2025 graphic novel by Askel Adan

Love, Misha is a graphic novel by Askel Adan. It follows a non-binary teen and their estranged mother who become trapped in the Spirit Realm. It was published on July 10, 2025 by First Second.

== Plot ==
Misha, a non-binary teenager, goes on a road trip with their estranged mother Audrey, who has left Misha to be raised by their aunt for much of their life. Their tense relationship is further strained by how Audrey is not fully accepting of Misha's gender, misgendering them and presenting them with a dress.
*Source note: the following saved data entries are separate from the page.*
-- ==== Sys2Proof/Laws/Clause.lean ====
section
/-!
SUPPORT. What the readings shared by the instructions do when nothing is in their way.
-/

namespace Sys2Proof.Machine

/-- Operands settled in the active lanes are read without a wait, a fault or a park (R146, R147). -/
theorem use_settled (s : State) (x : Ctx) (ops : List Operand) (k : State → Ctx → Out) (h : settledOps x ops = true) :
    use s x ops k = k s x := by
  simp only [settledOps, List.all_eq_true, Bool.and_eq_true, beq_iff_eq] at h
  have sound : ∀ r ∈ ops.filterMap (regOperand x), faultedIn s x.core r &&& x.cl.active = 0 := by
    intro r hr
    unfold faultedIn
    split
    · simp
    · rw [BitVec.and_assoc, BitVec.and_comm _ x.cl.active, ← BitVec.and_assoc, (h r hr).1]; simp
  have waits : (ops.filterMap (regOperand x)).any (fun r => unsettled s x r != 0) = false := by
    rw [List.any_eq_false]; intro r hr; simp [unsettled, (h r hr).1]
  have fold : ∀ (rs : List Reg) (m : LaneMask), m &&& x.cl.active = 0 →
      (∀ r ∈ rs, r.unknown &&& x.cl.active = 0 ∧ faultedIn s x.core r &&& x.cl.active = 0) →
      rs.foldl (fun m r => m ||| r.unknown ||| faultedIn s x.core r) m &&& x.cl.active = 0 := by
    intro rs
    induction rs with
    | nil => intro m hm _; exact hm
    | cons r rs ih =>
      intro m hm hr
      refine ih _ ?_ fun q hq => hr q (List.mem_cons_of_mem _ hq)
      have h1 := hr r (List.mem_cons_self ..)
      ext i hi
      have hb (v : LaneMask) (e : v &&& x.cl.active = 0) : (v[i] && x.cl.active[i]) = false := by
        have := congrArg (fun w : LaneMask => w[i]) e
        simpa using this
      have e0 := hb _ hm
      have e1 := hb _ h1.1
      have e2 := hb _ h1.2
      simp only [BitVec.getElem_and, BitVec.getElem_or]
      cases hx : x.cl.active[i] <;> simp_all
  have none : unavailable s x (ops.filterMap (regOperand x)) = 0 :=
    fold _ 0 (by simp) fun r hr => ⟨(h r hr).2, sound r hr⟩
  unfold use useRegs
  rw [waits]
  simp [none]

end Sys2Proof.Machine
end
When the two end up stuck in the Spirit Realm after a wrong turn, mother and child must face their relationship as they try to escape with guidance from the mysterious spirit Odun.

== Reception ==
Publishers Weekly commented on the "comforting and eerie mythic setting" of the Spirit Realm and described the storyline as "emotionally gratifying." Kirkus Reviews positively reviewed Misha and Audrey as "delightfully flawed characters [with] a compelling arc", but criticized Odun's arc and the worldbuilding as underdeveloped. School Library Journal called the book "emotionally realistic, situationally fantastic, and vibrantly illustrated."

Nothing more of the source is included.